PROBLEM REQUIREMENTS: Please return the lines of the data below, word for word, from the first line through the line containing "SMap.find? (SMap.set m k v) j".

===== INPUT

-- ==== Sys2Proof/Laws/Map.lean ====
section
/-!
SUPPORT. Laws of the sparse data: an entry that was just set reads back and every other entry is left alone, and every
memory operation keeps the canonical form.
-/

namespace Sys2Proof.Machine

/-! ### Families by number -/

theorem find?_set_same {α : Type} (m : SMap α) (k : Nat) (v : α) : SMap.find? (SMap.set m k v) k = some v := by
  induction m with
  | nil => simp [SMap.set, SMap.find?]
  | cons e r ih =>
    obtain ⟨j, w⟩ := e
    simp only [SMap.set]
    split
    · simp [SMap.find?]
    · split
      · simp [SMap.find?]
      · simp_all [SMap.find?]

theorem find?_set_ne {α : Type} (m : SMap α) {k j : Nat} (v : α) (h : j ≠ k) :
    SMap.find? (SMap.set m k v) j = SMap.find? m j := by
  have hk : k ≠ j := fun e => h e.symm
  induction m with
  | nil => simp [SMap.set, SMap.find?, hk]
  | cons e r ih =>
    obtain ⟨i, w⟩ := e
    simp only [SMap.set]
    split
    · rename_i hi; subst hi; simp [SMap.find?, hk]
    · split
      · simp [SMap.find?, hk]
      · by_cases hj : i = j
        · simp [SMap.find?, hj]
        · simp [SMap.find?, hj, ih]

@[simp] theorem get_set_same {α : Type} (d : α) (m : SMap α) (k : Nat) (v : α) : SMap.get d (SMap.set m k v) k = v := by
  simp [SMap.get, find?_set_same]

theorem get_set_ne {α : Type} (d : α) (m : SMap α) {k j : Nat} (v : α) (h : j ≠ k) :
    SMap.get d (SMap.set m k v) j = SMap.get d m j := by
  simp [SMap.get, find?_set_ne m v h]

@[simp] theorem set_set_same {α : Type} (m : SMap α) (k : Nat) (v w : α) : SMap.set (SMap.set m k v) k w = SMap.set m k w := by
  induction m with
  | nil => simp [SMap.set]
  | cons e r ih =>
    obtain ⟨j, u⟩ := e
    by_cases hj : j = k
    · simp [SMap.set, hj]
    · by_cases hk : k < j
      · simp [SMap.set, hj, hk]
      · simp [SMap.set, hj, hk, ih]

theorem find?_del_same {α : Type} (m : SMap α) (k : Nat) : SMap.find? (SMap.del m k) k = none := by
  induction m with
  | nil => simp [SMap.del, SMap.find?]
  | cons e r ih =>
    obtain ⟨j, w⟩ := e
    by_cases hj : j = k
    · simpa [SMap.del, hj] using ih
    · have := ih
      simp_all [SMap.del, SMap.find?]

theorem find?_del_ne {α : Type} (m : SMap α) {k j : Nat} (h : j ≠ k) : SMap.find? (SMap.del m k) j = SMap.find? m j := by
  induction m with
  | nil => rfl
  | cons e r ih =>
    obtain ⟨i, w⟩ := e
    by_cases hi : i = k
    · have hj : i ≠ j := fun e => h (e ▸ hi)
      simp only [SMap.del] at ih
      simp [SMap.del, SMap.find?, hi, ih, show k ≠ j from fun e => h e.symm]
    · simp only [SMap.del] at ih
      simp [SMap.del, SMap.find?, hi, ih]

/-! ### Byte memory: what a read gives after a write -/

theorem read_write_same (m : Memory) (a : Nat) (b : Byte) : (Memory.write m a b).read a = b := by
  unfold Memory.write Memory.read
  split
  · rename_i h; simp [SMap.get, find?_del_same, h]
  · simp

theorem read_write_ne (m : Memory) {a c : Nat} (b : Byte) (h : c ≠ a) : (Memory.write m a b).read c = m.read c := by
  unfold Memory.write Memory.read
  split
  · simp [SMap.get, find?_del_ne m h]
  · exact get_set_ne _ _ _ h

/-- A write of several bytes leaves every byte outside its range alone. -/
theorem read_writeN_out (m : Memory) (a c : Nat) (l : List Byte) (h : c < a ∨ a + l.length ≤ c) :
    (Memory.writeN m a l).read c = m.read c := by
  induction l generalizing m a with
  | nil => rfl
  | cons b r ih =>
    simp only [List.length_cons] at h
    rw [Memory.writeN, ih _ _ (by omega), read_write_ne _ _ (by omega)]

/-- A write of several bytes puts each of them in its place. -/
theorem read_writeN_in (m : Memory) (a i : Nat) (l : List Byte) (h : i < l.length) :
    (Memory.writeN m a l).read (a + i) = l[i] := by
  induction l generalizing m a i with
  | nil => simp at h
  | cons b r ih =>
    cases i with
    | zero => rw [Memory.writeN, read_writeN_out _ _ _ _ (by omega)]; simpa using read_write_same m a b
    | succ i =>
      have := ih (Memory.write m a b) (a + 1) i (by simpa using h)
      rw [Memory.writeN, show a + (i + 1) = a + 1 + i by omega, this]
      simp

/-! ### The canonical form -/

/-- Addresses rising, as a relation between neighbours and all that follows. -/
theorem wf_iff (m : Memory) :
    m.wf = true ↔ m.Pairwise (fun x y => x.1 < y.1) ∧ ∀ e ∈ m, e.2 ≠ Memory.blank := by
  induction m with
  | nil => simp [Memory.wf]
  | cons e r ih =>
    obtain ⟨a, b⟩ := e
    cases r with
    | nil => simp [Memory.wf]
    | cons e' r' =>
      obtain ⟨a', b'⟩ := e'
      rw [Memory.wf, List.pairwise_cons]
      simp only [Bool.and_eq_true, decide_eq_true_eq, ih, bne_iff_ne, ne_eq]
      constructor
      · rintro ⟨⟨hb, ha⟩, hp, hn⟩
        refine ⟨⟨?_, hp⟩, ?_⟩
        · intro y hy
          rcases List.mem_cons.mp hy with rfl | hy
          · exact ha
          · exact Nat.lt_trans ha ((List.pairwise_cons.mp hp).1 y hy)
        · intro e he
          rcases List.mem_cons.mp he with rfl | he
          · exact hb
          · exact hn e he
      · rintro ⟨⟨ha, hp⟩, hn⟩
        exact ⟨⟨hn _ (List.mem_cons_self ..), ha _ (List.mem_cons_self ..)⟩, hp, fun e he => hn e (List.mem_cons_of_mem _ he)⟩

theorem mem_set {α : Type} (m : SMap α) (k : Nat) (v : α) (e : Nat × α) (h : e ∈ SMap.set m k v) :
    e = (k, v) ∨ e ∈ m := by
  induction m with
  | nil => left; simpa [SMap.set] using h
  | cons x r ih =>
    obtain ⟨j, w⟩ := x
    simp only [SMap.set] at h
    split at h
    · rcases List.mem_cons.mp h with h | h
      · exact .inl h
      · exact .inr (List.mem_cons_of_mem _ h)
    · split at h
      · rcases List.mem_cons.mp h with h | h
        · exact .inl h
        · exact .inr h
      · rcases List.mem_cons.mp h with h | h
        · exact .inr (h ▸ List.mem_cons_self ..)
        · exact (ih h).imp id (List.mem_cons_of_mem _)

/-- Setting an entry keeps the keys rising. -/
theorem set_rising {α : Type} (m : SMap α) (k : Nat) (v : α) (h : m.Pairwise (fun x y => x.1 < y.1)) :
    (SMap.set m k v).Pairwise (fun x y => x.1 < y.1) := by
  induction m with
  | nil => simp [SMap.set]
  | cons x r ih =>
    obtain ⟨j, w⟩ := x
    obtain ⟨hh, ht⟩ := List.pairwise_cons.mp h
    simp only [SMap.set]
    split
    · rename_i hj; subst hj; exact List.pairwise_cons.mpr ⟨hh, ht⟩
    · split
      · rename_i hk
        refine List.pairwise_cons.mpr ⟨?_, h⟩
        intro y hy
        rcases List.mem_cons.mp hy with rfl | hy
        · exact hk
        · exact Nat.lt_trans hk (hh y hy)
      · rename_i hj hk
        refine List.pairwise_cons.mpr ⟨?_, ih ht⟩
        intro y hy
        rcases mem_set r k v y hy with rfl | hy
        · have hj' : j ≠ k := hj
          show j < k
          omega
        · exact hh y hy

theorem wf_write (m : Memory) (a : Nat) (b : Byte) (h : m.wf = true) : (Memory.write m a b).wf = true := by
  rw [wf_iff] at h ⊢
  unfold Memory.write
  split
  · exact ⟨h.1.filter _, fun e he => h.2 e (List.mem_of_mem_filter he)⟩
  · rename_i hb
    refine ⟨set_rising m a b h.1, fun e he => ?_⟩
    rcases mem_set m a b e he with rfl | he
    · exact hb
    · exact h.2 e he

theorem wf_writeN (m : Memory) (a : Nat) (l : List Byte) (h : m.wf = true) : (Memory.writeN m a l).wf = true := by
  induction l generalizing m a with
  | nil => exact h
  | cons b r ih => exact ih _ _ (wf_write m a b h)

theorem wf_writeCells (m : Memory) (l : List (Nat × Byte)) (h : m.wf = true) : (Memory.writeCells m l).wf = true := by
  induction l generalizing m with
  | nil => exact h
  | cons c r ih => exact ih _ (wf_write m c.1 c.2 h)

theorem wf_clear (m : Memory) (a b : Nat) (h : m.wf = true) : (Memory.clear m a b).wf = true := by
  rw [wf_iff] at h ⊢
  exact ⟨h.1.filter _, fun e he => h.2 e (List.mem_of_mem_filter he)⟩

end Sys2Proof.Machine
end

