/-! ### emit -/

@[simp] theorem emit_pending (s : State) (o : Output) : (s.emit o).pending = s.pending := rfl
@[simp] theorem emit_free (s : State) (o : Output) : (s.emit o).free = s.free := rfl
@[simp] theorem emit_now (s : State) (o : Output) : (s.emit o).now = s.now := rfl
@[simp] theorem emit_fuses (s : State) (o : Output) : (s.emit o).fuses = s.fuses := rfl
@[simp] theorem emit_setup (s : State) (o : Output) : (s.emit o).setup = s.setup := rfl
@[simp] theorem emit_shadow (s : State) (o : Output) : (s.emit o).shadow = s.shadow := rfl
@[simp] theorem emit_hifErr (s : State) (o : Output) : (s.emit o).hifErr = s.hifErr := rfl
@[simp] theorem emit_cxlOn (s : State) (o : Output) : (s.emit o).cxlOn = s.cxlOn := rfl
@[simp] theorem emit_cxlDown (s : State) (o : Output) : (s.emit o).cxlDown = s.cxlDown := rfl
@[simp] theorem emit_pollAt (s : State) (o : Output) : (s.emit o).pollAt = s.pollAt := rfl
@[simp] theorem emit_pollNext (s : State) (o : Output) : (s.emit o).pollNext = s.pollNext := rfl
@[simp] theorem emit_launchLast (s : State) (o : Output) : (s.emit o).launchLast = s.launchLast := rfl
@[simp] theorem emit_ccReqs (s : State) (o : Output) : (s.emit o).ccReqs = s.ccReqs := rfl
@[simp] theorem emit_ccWait (s : State) (o : Output) : (s.emit o).ccWait = s.ccWait := rfl
@[simp] theorem emit_lastOff (s : State) (o : Output) : (s.emit o).lastOff = s.lastOff := rfl
@[simp] theorem emit_lines (s : State) (o : Output) : (s.emit o).lines = s.lines := rfl
@[simp] theorem emit_rings (s : State) (o : Output) : (s.emit o).rings = s.rings := rfl
@[simp] theorem emit_descs (s : State) (o : Output) : (s.emit o).descs = s.descs := rfl
@[simp] theorem emit_jobs (s : State) (o : Output) : (s.emit o).jobs = s.jobs := rfl
@[simp] theorem emit_msix (s : State) (o : Output) : (s.emit o).msix = s.msix := rfl
@[simp] theorem emit_msixTab (s : State) (o : Output) : (s.emit o).msixTab = s.msixTab := rfl
@[simp] theorem emit_msixAt (s : State) (o : Output) : (s.emit o).msixAt = s.msixAt := rfl
@[simp] theorem emit_hostBad (s : State) (o : Output) : (s.emit o).hostBad = s.hostBad := rfl
@[simp] theorem emit_ccSram (s : State) (o : Output) : (s.emit o).ccSram = s.ccSram := rfl
@[simp] theorem emit_fwImage (s : State) (o : Output) : (s.emit o).fwImage = s.fwImage := rfl
@[simp] theorem emit_tilCorr (s : State) (o : Output) : (s.emit o).tilCorr = s.tilCorr := rfl
@[simp] theorem emit_tilUnc (s : State) (o : Output) : (s.emit o).tilUnc = s.tilUnc := rfl
@[simp] theorem emit_tilDtrap (s : State) (o : Output) : (s.emit o).tilDtrap = s.tilDtrap := rfl
@[simp] theorem emit_tiles (s : State) (o : Output) : (s.emit o).tiles = s.tiles := rfl
@[simp] theorem emit_parts (s : State) (o : Output) : (s.emit o).parts = s.parts := rfl
@[simp] theorem emit_stks (s : State) (o : Output) : (s.emit o).stks = s.stks := rfl
@[simp] theorem emit_router (s : State) (o : Output) : (s.emit o).router = s.router := rfl
@[simp] theorem emit_mesh (s : State) (o : Output) : (s.emit o).mesh = s.mesh := rfl
@[simp] theorem emit_ports (s : State) (o : Output) : (s.emit o).ports = s.ports := rfl
@[simp] theorem emit_staging (s : State) (o : Output) : (s.emit o).staging = s.staging := rfl
@[simp] theorem emit_lay (s : State) (o : Output) : (s.emit o).lay = s.lay := rfl
@[simp] theorem emit_sec (s : State) (o : Output) : (s.emit o).sec = s.sec := rfl
@[simp] theorem emit_pwr (s : State) (o : Output) : (s.emit o).pwr = s.pwr := rfl
@[simp] theorem emit_thm (s : State) (o : Output) : (s.emit o).thm = s.thm := rfl
@[simp] theorem emit_cleat (s : State) (o : Output) : (s.emit o).cleat = s.cleat := rfl
@[simp] theorem emit_mgmt (s : State) (o : Output) : (s.emit o).mgmt = s.mgmt := rfl
@[simp] theorem emit_boot (s : State) (o : Output) : (s.emit o).boot = s.boot := rfl
@[simp] theorem emit_rst (s : State) (o : Output) : (s.emit o).rst = s.rst := rfl
@[simp] theorem emit_out (s : State) (o : Output) : (s.emit o).out = s.out ++ [o] := rfl

/-! ### draw -/

@[simp] theorem draw_pending (s : State) : (s.draw).pending = s.pending := rfl
@[simp] theorem draw_free (s : State) : (s.draw).free = s.free + 1 := rfl
@[simp] theorem draw_now (s : State) : (s.draw).now = s.now := rfl
@[simp] theorem draw_fuses (s : State) : (s.draw).fuses = s.fuses := rfl
@[simp] theorem draw_setup (s : State) : (s.draw).setup = s.setup := rfl
@[simp] theorem draw_shadow (s : State) : (s.draw).shadow = s.shadow := rfl
@[simp] theorem draw_hifErr (s : State) : (s.draw).hifErr = s.hifErr := rfl
@[simp] theorem draw_cxlOn (s : State) : (s.draw).cxlOn = s.cxlOn := rfl
@[simp] theorem draw_cxlDown (s : State) : (s.draw).cxlDown = s.cxlDown := rfl
@[simp] theorem draw_pollAt (s : State) : (s.draw).pollAt = s.pollAt := rfl
@[simp] theorem draw_pollNext (s : State) : (s.draw).pollNext = s.pollNext := rfl
@[simp] theorem draw_launchLast (s : State) : (s.draw).launchLast = s.launchLast := rfl
@[simp] theorem draw_ccReqs (s : State) : (s.draw).ccReqs = s.ccReqs := rfl
@[simp] theorem draw_ccWait (s : State) : (s.draw).ccWait = s.ccWait := rfl
@[simp] theorem draw_lastOff (s : State) : (s.draw).lastOff = s.lastOff := rfl
@[simp] theorem draw_lines (s : State) : (s.draw).lines = s.lines := rfl
@[simp] theorem draw_rings (s : State) : (s.draw).rings = s.rings := rfl
@[simp] theorem draw_descs (s : State) : (s.draw).descs = s.descs := rfl
@[simp] theorem draw_jobs (s : State) : (s.draw).jobs = s.jobs := rfl
@[simp] theorem draw_msix (s : State) : (s.draw).msix = s.msix := rfl
@[simp] theorem draw_msixTab (s : State) : (s.draw).msixTab = s.msixTab := rfl
@[simp] theorem draw_msixAt (s : State) : (s.draw).msixAt = s.msixAt := rfl
@[simp] theorem draw_hostBad (s : State) : (s.draw).hostBad = s.hostBad := rfl
@[simp] theorem draw_ccSram (s : State) : (s.draw).ccSram = s.ccSram := rfl
@[simp] theorem draw_fwImage (s : State) : (s.draw).fwImage = s.fwImage := rfl
@[simp] theorem draw_tilCorr (s : State) : (s.draw).tilCorr = s.tilCorr := rfl
@[simp] theorem draw_tilUnc (s : State) : (s.draw).tilUnc = s.tilUnc := rfl
@[simp] theorem draw_tilDtrap (s : State) : (s.draw).tilDtrap = s.tilDtrap := rfl
@[simp] theorem draw_tiles (s : State) : (s.draw).tiles = s.tiles := rfl
@[simp] theorem draw_parts (s : State) : (s.draw).parts = s.parts := rfl
@[simp] theorem draw_stks (s : State) : (s.draw).stks = s.stks := rfl
@[simp] theorem draw_router (s : State) : (s.draw).router = s.router := rfl
@[simp] theorem draw_mesh (s : State) : (s.draw).mesh = s.mesh := rfl
@[simp] theorem draw_ports (s : State) : (s.draw).ports = s.ports := rfl
@[simp] theorem draw_staging (s : State) : (s.draw).staging = s.staging := rfl
@[simp] theorem draw_lay (s : State) : (s.draw).lay = s.lay := rfl
@[simp] theorem draw_sec (s : State) : (s.draw).sec = s.sec := rfl
@[simp] theorem draw_pwr (s : State) : (s.draw).pwr = s.pwr := rfl
@[simp] theorem draw_thm (s : State) : (s.draw).thm = s.thm := rfl
@[simp] theorem draw_cleat (s : State) : (s.draw).cleat = s.cleat := rfl
@[simp] theorem draw_mgmt (s : State) : (s.draw).mgmt = s.mgmt := rfl
@[simp] theorem draw_boot (s : State) : (s.draw).boot = s.boot := rfl
@[simp] theorem draw_rst (s : State) : (s.draw).rst = s.rst := rfl
@[simp] theorem draw_out (s : State) : (s.draw).out = s.out := rfl

/-! ### barAccess -/

@[simp] theorem barAccess_pending (s : State) : (s.barAccess).pending = s.pending := rfl
@[simp] theorem barAccess_free (s : State) : (s.barAccess).free = s.free := rfl
@[simp] theorem barAccess_now (s : State) : (s.barAccess).now = s.now := rfl
@[simp] theorem barAccess_fuses (s : State) : (s.barAccess).fuses = s.fuses := rfl
@[simp] theorem barAccess_setup (s : State) : (s.barAccess).setup = s.setup := rfl
@[simp] theorem barAccess_shadow (s : State) : (s.barAccess).shadow = none := rfl
@[simp] theorem barAccess_hifErr (s : State) : (s.barAccess).hifErr = s.hifErr := rfl
@[simp] theorem barAccess_cxlOn (s : State) : (s.barAccess).cxlOn = s.cxlOn := rfl
@[simp] theorem barAccess_cxlDown (s : State) : (s.barAccess).cxlDown = s.cxlDown := rfl
@[simp] theorem barAccess_pollAt (s : State) : (s.barAccess).pollAt = s.pollAt := rfl
@[simp] theorem barAccess_pollNext (s : State) : (s.barAccess).pollNext = s.pollNext := rfl
@[simp] theorem barAccess_launchLast (s : State) : (s.barAccess).launchLast = s.launchLast := rfl
@[simp] theorem barAccess_ccReqs (s : State) : (s.barAccess).ccReqs = s.ccReqs := rfl
@[simp] theorem barAccess_ccWait (s : State) : (s.barAccess).ccWait = s.ccWait := rfl
@[simp] theorem barAccess_lastOff (s : State) : (s.barAccess).lastOff = s.lastOff := rfl
@[simp] theorem barAccess_lines (s : State) : (s.barAccess).lines = s.lines := rfl
@[simp] theorem barAccess_rings (s : State) : (s.barAccess).rings = s.rings := rfl
@[simp] theorem barAccess_descs (s : State) : (s.barAccess).descs = s.descs := rfl
@[simp] theorem barAccess_jobs (s : State) : (s.barAccess).jobs = s.jobs := rfl
@[simp] theorem barAccess_msix (s : State) : (s.barAccess).msix = s.msix := rfl
@[simp] theorem barAccess_msixTab (s : State) : (s.barAccess).msixTab = s.msixTab := rfl
@[simp] theorem barAccess_msixAt (s : State) : (s.barAccess).msixAt = s.msixAt := rfl
@[simp] theorem barAccess_hostBad (s : State) : (s.barAccess).hostBad = s.hostBad := rfl
@[simp] theorem barAccess_ccSram (s : State) : (s.barAccess).ccSram = s.ccSram := rfl
@[simp] theorem barAccess_fwImage (s : State) : (s.barAccess).fwImage = s.fwImage := rfl
@[simp] theorem barAccess_tilCorr (s : State) : (s.barAccess).tilCorr = s.tilCorr := rfl
@[simp] theorem barAccess_tilUnc (s : State) : (s.barAccess).tilUnc = s.tilUnc := rfl
@[simp] theorem barAccess_tilDtrap (s : State) : (s.barAccess).tilDtrap = s.tilDtrap := rfl
@[simp] theorem barAccess_tiles (s : State) : (s.barAccess).tiles = s.tiles := rfl
@[simp] theorem barAccess_parts (s : State) : (s.barAccess).parts = s.parts := rfl
@[simp] theorem barAccess_stks (s : State) : (s.barAccess).stks = s.stks := rfl
@[simp] theorem barAccess_router (s : State) : (s.barAccess).router = s.router := rfl
@[simp] theorem barAccess_mesh (s : State) : (s.barAccess).mesh = s.mesh := rfl
@[simp] theorem barAccess_ports (s : State) : (s.barAccess).ports = s.ports := rfl
@[simp] theorem barAccess_staging (s : State) : (s.barAccess).staging = s.staging := rfl
@[simp] theorem barAccess_lay (s : State) : (s.barAccess).lay = s.lay := rfl
@[simp] theorem barAccess_sec (s : State) : (s.barAccess).sec = s.sec := rfl
@[simp] theorem barAccess_pwr (s : State) : (s.barAccess).pwr = s.pwr := rfl
@[simp] theorem barAccess_thm (s : State) : (s.barAccess).thm = s.thm := rfl
@[simp] theorem barAccess_cleat (s : State) : (s.barAccess).cleat = s.cleat := rfl
@[simp] theorem barAccess_mgmt (s : State) : (s.barAccess).mgmt = s.mgmt := rfl
@[simp] theorem barAccess_boot (s : State) : (s.barAccess).boot = s.boot := rfl
@[simp] theorem barAccess_rst (s : State) : (s.barAccess).rst = s.rst := rfl
@[simp] theorem barAccess_out (s : State) : (s.barAccess).out = s.out := rfl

==========

THE COMPLETED TASK:
-- ==== Sys2Proof/Laws/Map.lean ====
section
/-!
SUPPORT. Laws of the sparse data: an entry that was just set reads back and every other entry is left alone, and every
memory operation keeps the canonical form.
-/

namespace Sys2Proof.Machine

/-! ### Families by number -/

theorem find?_set_same {α : Type} (m : SMap α) (k : Nat) (v : α) : SMap.find? (SMap.set m k v) k = some v := by
  induction m with
  | nil => simp [SMap.set, SMap.find?]
  | cons e r ih =>
    obtain ⟨j, w⟩ := e
    simp only [SMap.set]
    split
    · simp [SMap.find?]
    · split
      · simp [SMap.find?]
      · simp_all [SMap.find?]

theorem find?_set_ne {α : Type} (m : SMap α) {k j : Nat} (v : α) (h : j ≠ k) :
    SMap.find? (SMap.set m k v) j = SMap.find? m j := by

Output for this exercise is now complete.